La donna si diresse verso il frigorifero. Lo aprì, prese una scatoletta di sardine e la buttò sul tavolo. Fece lo stesso con una forchetta.
“Ti va bene anche senza piatto, vero? Tanto sei una bestia!” aggiunse.
L’uomo non rispose. Si sedette e aprì la scatoletta. Cominciò a mangiare in maniera svogliata. Lo stomaco non aveva esaurito del tutto la sua ribellione, tuttavia riuscì a ingoiare qualche boccone.
“Non c’è da bere?” domandò, un po’ titubante.
“Il rubinetto è di là!” rispose la donna, rabbiosa.
“Ascolta, Giardini non è il primario dell’ospedale? Quello che abita in quel bel palazzo in via Vespucci?”
La moglie lo osservò a lungo.
“Che c’entra Giardini?”
“Così, se ne parlava al bar e…”
“Al bar? Visto che ci sei andato? Falso! Ipocrita!”
“Non ho detto che se ne parlava oggi! Accidenti! Con te non si può dire nulla. Lo conosci o no?”

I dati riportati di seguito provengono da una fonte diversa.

@[simp] theorem State.dropBindings_cycle (s : State) (i : Idx) :
    (s.dropBindings i).cycle = s.cycle := by simp [State.dropBindings]
@[simp] theorem State.dropBindings_readings (s : State) (i : Idx) :
    (s.dropBindings i).readings = s.readings := by simp [State.dropBindings]
@[simp] theorem State.dropBindings_tb (s : State) (i : Idx) :
    (s.dropBindings i).tb = s.tb := by simp [State.dropBindings]
@[simp] theorem State.dropBindings_resetPin (s : State) (i : Idx) :
    (s.dropBindings i).resetPin = s.resetPin := by simp [State.dropBindings]
@[simp] theorem State.dropBindings_inhibit (s : State) (i : Idx) :
    (s.dropBindings i).inhibit = s.inhibit := by simp [State.dropBindings]
@[simp] theorem State.dropBindings_servo (s : State) (i : Idx) :
    (s.dropBindings i).servo = s.servo := by simp [State.dropBindings]
@[simp] theorem State.dropBindings_entries (s : State) (i : Idx) :
    (s.dropBindings i).entries = s.entries := by simp [State.dropBindings]
@[simp] theorem State.dropBindings_pending (s : State) (i : Idx) :
    (s.dropBindings i).pending = s.pending := by simp [State.dropBindings]

@[simp] theorem State.fixPulses_cycle (s : State) (i : Idx) (k : Nat) (a : Int) :
    (s.fixPulses i k a).cycle = s.cycle := by simp [State.fixPulses]
@[simp] theorem State.fixPulses_readings (s : State) (i : Idx) (k : Nat) (a : Int) :
    (s.fixPulses i k a).readings = s.readings := by simp [State.fixPulses]
@[simp] theorem State.fixPulses_tb (s : State) (i : Idx) (k : Nat) (a : Int) :
    (s.fixPulses i k a).tb = s.tb := by simp [State.fixPulses]
@[simp] theorem State.fixPulses_resetPin (s : State) (i : Idx) (k : Nat) (a : Int) :
    (s.fixPulses i k a).resetPin = s.resetPin := by simp [State.fixPulses]
@[simp] theorem State.fixPulses_inhibit (s : State) (i : Idx) (k : Nat) (a : Int) :
    (s.fixPulses i k a).inhibit = s.inhibit := by simp [State.fixPulses]
@[simp] theorem State.fixPulses_servo (s : State) (i : Idx) (k : Nat) (a : Int) :
    (s.fixPulses i k a).servo = s.servo := by simp [State.fixPulses]
@[simp] theorem State.fixPulses_entries (s : State) (i : Idx) (k : Nat) (a : Int) :
    (s.fixPulses i k a).entries = s.entries := by simp [State.fixPulses]
@[simp] theorem State.fixPulses_pending (s : State) (i : Idx) (k : Nat) (a : Int) :
    (s.fixPulses i k a).pending = s.pending := by simp [State.fixPulses]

“Certo che lo conosco! È quel bell’uomo, serio e distinto. E dicono che come medico sia molto bravo. A volte lo incontro con la moglie – una signora ancora giovane, molto graziosa - e i figli, davvero una bella famiglia felice.”
“Facile essere felici quando si è pieni di soldi!”
“Guarda che quello lavora sodo! Non è un perdigiorno come te! E non se ne va in giro puzzolente e vestito come uno straccione.”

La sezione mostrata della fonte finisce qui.